■ WHAT TO DO
The word "Class" occurs in some of the lines below; copy each of those lines.

■ DATA SHOWN
= = = = = = =

-- ==== Sys2Proof/Decode.lean ====
section
/-! DEFINITION. Decoding and encoding of instructions (02_encoding R36-R51), total on any bytes, rejecting by name.
W = parcel0 * 65536 + parcel1 (R37); fields are bit ranges of W, or of the one parcel of a compact instruction (R44). -/

namespace Sys2Proof

/-- Why bytes are no instruction (R50). -/
inductive Reject where
  /-- fewer bytes than the first parcel, or than the instruction, needs -/
  | short
  /-- the parcel 0x0000 in first position (R39) -/
  | zeroParcel
  /-- op6 is reserved (R46) -/
  | reservedOp
  /-- a function code is unassigned, or a reserved or unnamed field is not 0 (R47-R50) -/
  | unassigned
  /-- a selector field or an element type that the instruction does not list (R49, R50, R159) -/
  | badField
deriving DecidableEq, Repr

/-- Bits hi down to lo of w, as an unsigned value (00_scope R9, bits). -/
def fld (w hi lo : Nat) : Nat := w / 2 ^ lo % 2 ^ (hi + 1 - lo)

/-- Class IntA, W[31:24] = 0xC0. -/
def decIntA (w : Nat) : Option Instr :=
  match fld w 8 0 with
  | 0 => some (.add (BitVec.ofNat 5 (fld w 23 19)) (BitVec.ofNat 5 (fld w 18 14)) (BitVec.ofNat 5 (fld w 13 9)))
  | 1 => some (.sub (BitVec.ofNat 5 (fld w 23 19)) (BitVec.ofNat 5 (fld w 18 14)) (BitVec.ofNat 5 (fld w 13 9)))
  | 2 => some (.and (BitVec.ofNat 5 (fld w 23 19)) (BitVec.ofNat 5 (fld w 18 14)) (BitVec.ofNat 5 (fld w 13 9)))
  | 3 => some (.or (BitVec.ofNat 5 (fld w 23 19)) (BitVec.ofNat 5 (fld w 18 14)) (BitVec.ofNat 5 (fld w 13 9)))
  | 4 => some (.xor (BitVec.ofNat 5 (fld w 23 19)) (BitVec.ofNat 5 (fld w 18 14)) (BitVec.ofNat 5 (fld w 13 9)))
  | 5 => some (.andn (BitVec.ofNat 5 (fld w 23 19)) (BitVec.ofNat 5 (fld w 18 14)) (BitVec.ofNat 5 (fld w 13 9)))
  | 6 => some (.sll (BitVec.ofNat 5 (fld w 23 19)) (BitVec.ofNat 5 (fld w 18 14)) (BitVec.ofNat 5 (fld w 13 9)))
  | 7 => some (.srl (BitVec.ofNat 5 (fld w 23 19)) (BitVec.ofNat 5 (fld w 18 14)) (BitVec.ofNat 5 (fld w 13 9)))
  | 8 => some (.sra (BitVec.ofNat 5 (fld w 23 19)) (BitVec.ofNat 5 (fld w 18 14)) (BitVec.ofNat 5 (fld w 13 9)))
  | 9 => some (.rol (BitVec.ofNat 5 (fld w 23 19)) (BitVec.ofNat 5 (fld w 18 14)) (BitVec.ofNat 5 (fld w 13 9)))
  | 10 => some (.mul (BitVec.ofNat 5 (fld w 23 19)) (BitVec.ofNat 5 (fld w 18 14)) (BitVec.ofNat 5 (fld w 13 9)))
  | 11 => some (.mulh (BitVec.ofNat 5 (fld w 23 19)) (BitVec.ofNat 5 (fld w 18 14)) (BitVec.ofNat 5 (fld w 13 9)))
  | 12 => some (.mulhu (BitVec.ofNat 5 (fld w 23 19)) (BitVec.ofNat 5 (fld w 18 14)) (BitVec.ofNat 5 (fld w 13 9)))
  | 13 => some (.div (BitVec.ofNat 5 (fld w 23 19)) (BitVec.ofNat 5 (fld w 18 14)) (BitVec.ofNat 5 (fld w 13 9)))
  | 14 => some (.divu (BitVec.ofNat 5 (fld w 23 19)) (BitVec.ofNat 5 (fld w 18 14)) (BitVec.ofNat 5 (fld w 13 9)))
  | 15 => some (.rem (BitVec.ofNat 5 (fld w 23 19)) (BitVec.ofNat 5 (fld w 18 14)) (BitVec.ofNat 5 (fld w 13 9)))
  | 16 => some (.remu (BitVec.ofNat 5 (fld w 23 19)) (BitVec.ofNat 5 (fld w 18 14)) (BitVec.ofNat 5 (fld w 13 9)))
  | 17 => some (.slt (BitVec.ofNat 5 (fld w 23 19)) (BitVec.ofNat 5 (fld w 18 14)) (BitVec.ofNat 5 (fld w 13 9)))
  | 18 => some (.sltu (BitVec.ofNat 5 (fld w 23 19)) (BitVec.ofNat 5 (fld w 18 14)) (BitVec.ofNat 5 (fld w 13 9)))
  | 19 => some (.min (BitVec.ofNat 5 (fld w 23 19)) (BitVec.ofNat 5 (fld w 18 14)) (BitVec.ofNat 5 (fld w 13 9)))
  | 20 => some (.max (BitVec.ofNat 5 (fld w 23 19)) (BitVec.ofNat 5 (fld w 18 14)) (BitVec.ofNat 5 (fld w 13 9)))
  | 21 => some (.minu (BitVec.ofNat 5 (fld w 23 19)) (BitVec.ofNat 5 (fld w 18 14)) (BitVec.ofNat 5 (fld w 13 9)))
  | 22 => some (.maxu (BitVec.ofNat 5 (fld w 23 19)) (BitVec.ofNat 5 (fld w 18 14)) (BitVec.ofNat 5 (fld w 13 9)))
  | 23 => some (.addw (BitVec.ofNat 5 (fld w 23 19)) (BitVec.ofNat 5 (fld w 18 14)) (BitVec.ofNat 5 (fld w 13 9)))
  | 24 => some (.subw (BitVec.ofNat 5 (fld w 23 19)) (BitVec.ofNat 5 (fld w 18 14)) (BitVec.ofNat 5 (fld w 13 9)))
  | 25 => if fld w 13 9 = 0 then some (.clz (BitVec.ofNat 5 (fld w 23 19)) (BitVec.ofNat 5 (fld w 18 14))) else none
  | 26 => if fld w 13 9 = 0 then some (.ctz (BitVec.ofNat 5 (fld w 23 19)) (BitVec.ofNat 5 (fld w 18 14))) else none
  | 27 => if fld w 13 9 = 0 then some (.popc (BitVec.ofNat 5 (fld w 23 19)) (BitVec.ofNat 5 (fld w 18 14))) else none
  | 28 => if fld w 13 9 = 0 then some (.brev (BitVec.ofNat 5 (fld w 23 19)) (BitVec.ofNat 5 (fld w 18 14))) else none
  | 29 => if fld w 13 9 = 0 then some (.bswap (BitVec.ofNat 5 (fld w 23 19)) (BitVec.ofNat 5 (fld w 18 14))) else none
  | 30 => if fld w 13 9 = 0 then some (.sextb (BitVec.ofNat 5 (fld w 23 19)) (BitVec.ofNat 5 (fld w 18 14))) else none
  | 31 => if fld w 13 9 = 0 then some (.sexth (BitVec.ofNat 5 (fld w 23 19)) (BitVec.ofNat 5 (fld w 18 14))) else none
  | 32 => if fld w 13 9 = 0 then some (.sextw (BitVec.ofNat 5 (fld w 23 19)) (BitVec.ofNat 5 (fld w 18 14))) else none
  | 33 => if fld w 13 9 = 0 then some (.zextw (BitVec.ofNat 5 (fld w 23 19)) (BitVec.ofNat 5 (fld w 18 14))) else none
  | 34 => some (.selz (BitVec.ofNat 5 (fld w 23 19)) (BitVec.ofNat 5 (fld w 18 14)) (BitVec.ofNat 5 (fld w 13 9)))
  | 35 => some (.selnz (BitVec.ofNat 5 (fld w 23 19)) (BitVec.ofNat 5 (fld w 18 14)) (BitVec.ofNat 5 (fld w 13 9)))
  | 36 => some (.extv (BitVec.ofNat 5 (fld w 23 19)) (BitVec.ofNat 5 (fld w 18 14)) (BitVec.ofNat 5 (fld w 13 9)))
  | 37 => some (.insv (BitVec.ofNat 5 (fld w 23 19)) (BitVec.ofNat 5 (fld w 18 14)) (BitVec.ofNat 5 (fld w 13 9)))
  | 38 => some (.adds (BitVec.ofNat 5 (fld w 23 19)) (BitVec.ofNat 5 (fld w 18 14)) (BitVec.ofNat 5 (fld w 13 9)))
  | 39 => some (.subs (BitVec.ofNat 5 (fld w 23 19)) (BitVec.ofNat 5 (fld w 18 14)) (BitVec.ofNat 5 (fld w 13 9)))
  | _ => none

/-- Class ShiftI, W[31:24] = 0xC7. -/
def decShiftI (w : Nat) : Option Instr :=
  match fld w 13 12 with
  | 0 => if fld w 11 6 = 0 then some (.slli (BitVec.ofNat 5 (fld w 23 19)) (BitVec.ofNat 5 (fld w 18 14)) (BitVec.ofNat 6 (fld w 5 0))) else none
  | 1 => if fld w 11 6 = 0 then some (.srli (BitVec.ofNat 5 (fld w 23 19)) (BitVec.ofNat 5 (fld w 18 14)) (BitVec.ofNat 6 (fld w 5 0))) else none
  | 2 => if fld w 11 6 = 0 then some (.srai (BitVec.ofNat 5 (fld w 23 19)) (BitVec.ofNat 5 (fld w 18 14)) (BitVec.ofNat 6 (fld w 5 0))) else none
  | 3 => if fld w 11 6 = 0 then some (.roli (BitVec.ofNat 5 (fld w 23 19)) (BitVec.ofNat 5 (fld w 18 14)) (BitVec.ofNat 6 (fld w 5 0))) else none
  | _ => none

/-- Class Bitf, W[31:24] = 0xC8. -/
def decBitf (w : Nat) : Option Instr :=
  match fld w 7 6 with
  | 0 => some (.extu (BitVec.ofNat 5 (fld w 23 19)) (BitVec.ofNat 5 (fld w 18 14)) (BitVec.ofNat 6 (fld w 13 8)) (BitVec.ofNat 6 (fld w 5 0)))
  | 1 => some (.exts (BitVec.ofNat 5 (fld w 23 19)) (BitVec.ofNat 5 (fld w 18 14)) (BitVec.ofNat 6 (fld w 13 8)) (BitVec.ofNat 6 (fld w 5 0)))
  | 2 => some (.ins (BitVec.ofNat 5 (fld w 23 19)) (BitVec.ofNat 5 (fld w 18 14)) (BitVec.ofNat 6 (fld w 13 8)) (BitVec.ofNat 6 (fld w 5 0)))
  | _ => none

/-- Class StrandA, W[31:24] = 0xD8. -/
def decStrandA (w : Nat) : Option Instr :=
  match fld w 8 0 with
  | 0 => some (.fork (BitVec.ofNat 5 (fld w 23 19)) (BitVec.ofNat 5 (fld w 18 14)) (BitVec.ofNat 5 (fld w 13 9)))
  | 1 => if fld w 23 9 = 0 then some (.halt) else none
  | 2 => if fld w 23 19 = 0 then some (.haltk (BitVec.ofNat 5 (fld w 18 14)) (BitVec.ofNat 5 (fld w 13 9))) else none
  | 3 => if fld w 13 9 = 0 ∧ fld w 23 19 = 0 then some (.yield (BitVec.ofNat 5 (fld w 18 14))) else none
  | 4 => if fld w 13 9 = 0 ∧ fld w 23 19 = 0 then some (.wake (BitVec.ofNat 5 (fld w 18 14))) else none
  | _ => none

/-- Class MemA, W[31:24] = 0xE7. -/
def decMemA (w : Nat) : Option Instr :=
  match fld w 8 2 with
  | 0 => if fld w 13 9 = 0 then some (.ldacq (BitVec.ofNat 5 (fld w 23 19)) (BitVec.ofNat 5 (fld w 18 14)) (BitVec.ofNat 2 (fld w 1 0))) else none
  | 1 => if fld w 13 9 = 0 then some (.strel (BitVec.ofNat 5 (fld w 23 19)) (BitVec.ofNat 5 (fld w 18 14)) (BitVec.ofNat 2 (fld w 1 0))) else none
  | 2 => if fld w 1 0 = 0 ∧ fld w 23 14 = 0 then some (.fence (BitVec.ofNat 5 (fld w 13 9))) else if fld w 1 0 = 1 ∧ fld w 23 9 = 0 then some (.fenceI) else none
  | _ => none

/-- Class MsgA, W[31:24] = 0xE8. -/
def decMsgA (w : Nat) : Option Instr :=
  match fld w 8 0 with
  | 0 => some (.send (BitVec.ofNat 5 (fld w 23 19)) (BitVec.ofNat 5 (fld w 18 14)) (BitVec.ofNat 5 (fld w 13 9)))
  | 1 => some (.actm (BitVec.ofNat 5 (fld w 23 19)) (BitVec.ofNat 5 (fld w 18 14)) (BitVec.ofNat 5 (fld w 13 9)))
  | 2 => some (.mbpop (BitVec.ofNat 5 (fld w 23 19)) (BitVec.ofNat 5 (fld w 18 14)) (BitVec.ofNat 5 (fld w 13 9)))
  | 3 => if fld w 13 9 = 0 then some (.mbpeek (BitVec.ofNat 5 (fld w 23 19)) (BitVec.ofNat 5 (fld w 18 14))) else none
  | 4 => some (.mbwait (BitVec.ofNat 5 (fld w 23 19)) (BitVec.ofNat 5 (fld w 18 14)) (BitVec.ofNat 5 (fld w 13 9)))
  | 5 => some (.chld (BitVec.ofNat 5 (fld w 23 19)) (BitVec.ofNat 5 (fld w 18 14)) (BitVec.ofNat 5 (fld w 13 9)))
  | 6 => some (.chldv (BitVec.ofNat 5 (fld w 23 19)) (BitVec.ofNat 5 (fld w 18 14)) (BitVec.ofNat 5 (fld w 13 9)))
  | _ => none

/-- Class AmoA, W[31:24] = 0xE9. -/
def decAmoA (w : Nat) : Option Instr :=
  match fld w 3 0 with
  | 0 => if fld w 8 5 = 0 then some (.amoadd (BitVec.ofNat 5 (fld w 23 19)) (BitVec.ofNat 5 (fld w 18 14)) (BitVec.ofNat 5 (fld w 13 9)) (BitVec.ofNat 1 (fld w 4 4))) else none
  | 1 => if fld w 8 5 = 0 then some (.amoand (BitVec.ofNat 5 (fld w 23 19)) (BitVec.ofNat 5 (fld w 18 14)) (BitVec.ofNat 5 (fld w 13 9)) (BitVec.ofNat 1 (fld w 4 4))) else none
  | 2 => if fld w 8 5 = 0 then some (.amoor (BitVec.ofNat 5 (fld w 23 19)) (BitVec.ofNat 5 (fld w 18 14)) (BitVec.ofNat 5 (fld w 13 9)) (BitVec.ofNat 1 (fld w 4 4))) else none
  | 3 => if fld w 8 5 = 0 then some (.amoxor (BitVec.ofNat 5 (fld w 23 19)) (BitVec.ofNat 5 (fld w 18 14)) (BitVec.ofNat 5 (fld w 13 9)) (BitVec.ofNat 1 (fld w 4 4))) else none
  | 4 => if fld w 8 5 = 0 then some (.amomin (BitVec.ofNat 5 (fld w 23 19)) (BitVec.ofNat 5 (fld w 18 14)) (BitVec.ofNat 5 (fld w 13 9)) (BitVec.ofNat 1 (fld w 4 4))) else none
  | 5 => if fld w 8 5 = 0 then some (.amomax (BitVec.ofNat 5 (fld w 23 19)) (BitVec.ofNat 5 (fld w 18 14)) (BitVec.ofNat 5 (fld w 13 9)) (BitVec.ofNat 1 (fld w 4 4))) else none
  | 6 => if fld w 8 5 = 0 then some (.amominu (BitVec.ofNat 5 (fld w 23 19)) (BitVec.ofNat 5 (fld w 18 14)) (BitVec.ofNat 5 (fld w 13 9)) (BitVec.ofNat 1 (fld w 4 4))) else none
  | 7 => if fld w 8 5 = 0 then some (.amomaxu (BitVec.ofNat 5 (fld w 23 19)) (BitVec.ofNat 5 (fld w 18 14)) (BitVec.ofNat 5 (fld w 13 9)) (BitVec.ofNat 1 (fld w 4 4))) else none
  | 8 => if fld w 8 5 = 0 then some (.amoswap (BitVec.ofNat 5 (fld w 23 19)) (BitVec.ofNat 5 (fld w 18 14)) (BitVec.ofNat 5 (fld w 13 9)) (BitVec.ofNat 1 (fld w 4 4))) else none
  | 9 => if fld w 8 5 = 0 then some (.amocas (BitVec.ofNat 5 (fld w 23 19)) (BitVec.ofNat 5 (fld w 18 14)) (BitVec.ofNat 5 (fld w 13 9)) (BitVec.ofNat 1 (fld w 4 4))) else none
  | 10 => if fld w 8 5 = 0 then some (.amofadd (BitVec.ofNat 5 (fld w 23 19)) (BitVec.ofNat 5 (fld w 18 14)) (BitVec.ofNat 5 (fld w 13 9)) (BitVec.ofNat 1 (fld w 4 4))) else none
  | _ => none

/-- Class SyncA, W[31:24] = 0xEA. -/
def decSyncA (w : Nat) : Option Instr :=
  match fld w 8 0 with
  | 0 => some (.logapp (BitVec.ofNat 5 (fld w 23 19)) (BitVec.ofNat 5 (fld w 18 14)) (BitVec.ofNat 5 (fld w 13 9)))
  | 1 => if fld w 18 9 = 0 then some (.logseal (BitVec.ofNat 5 (fld w 23 19))) else none
  | 2 => some (.barset (BitVec.ofNat 5 (fld w 23 19)) (BitVec.ofNat 5 (fld w 18 14)) (BitVec.ofNat 5 (fld w 13 9)))
  | 3 => if fld w 13 9 = 0 then some (.barj (BitVec.ofNat 5 (fld w 23 19)) (BitVec.ofNat 5 (fld w 18 14))) else none
  | 4 => some (.barw (BitVec.ofNat 5 (fld w 23 19)) (BitVec.ofNat 5 (fld w 18 14)) (BitVec.ofNat 5 (fld w 13 9)))
  | 5 => if fld w 13 9 = 0 then some (.barq (BitVec.ofNat 5 (fld w 23 19)) (BitVec.ofNat 5 (fld w 18 14))) else none
  | 6 => some (.tladd (BitVec.ofNat 5 (fld w 23 19)) (BitVec.ofNat 5 (fld w 18 14)) (BitVec.ofNat 5 (fld w 13 9)))
  | 7 => some (.tlset (BitVec.ofNat 5 (fld w 23 19)) (BitVec.ofNat 5 (fld w 18 14)) (BitVec.ofNat 5 (fld w 13 9)))
  | 8 => if fld w 13 9 = 0 then some (.tlrd (BitVec.ofNat 5 (fld w 23 19)) (BitVec.ofNat 5 (fld w 18 14))) else none
  | 9 => some (.tlwait (BitVec.ofNat 5 (fld w 23 19)) (BitVec.ofNat 5 (fld w 18 14)) (BitVec.ofNat 5 (fld w 13 9)))
  | 10 => if fld w 13 9 = 0 then some (.tkt (BitVec.ofNat 5 (fld w 23 19)) (BitVec.ofNat 5 (fld w 18 14))) else none
  | 11 => some (.tkwait (BitVec.ofNat 5 (fld w 23 19)) (BitVec.ofNat 5 (fld w 18 14)) (BitVec.ofNat 5 (fld w 13 9)))
  | 12 => if fld w 13 9 = 0 then some (.tkdone (BitVec.ofNat 5 (fld w 23 19)) (BitVec.ofNat 5 (fld w 18 14))) else none
  | _ => none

= = = = = = =

■ RESULT OF THE TASK
/-- Class IntA, W[31:24] = 0xC0. -/
/-- Class ShiftI, W[31:24] = 0xC7. -/
/-- Class Bitf, W[31:24] = 0xC8. -/
/-- Class StrandA, W[31:24] = 0xD8. -/
/-- Class MemA, W[31:24] = 0xE7. -/
/-- Class MsgA, W[31:24] = 0xE8. -/
/-- Class AmoA, W[31:24] = 0xE9. -/
/-- Class SyncA, W[31:24] = 0xEA. -/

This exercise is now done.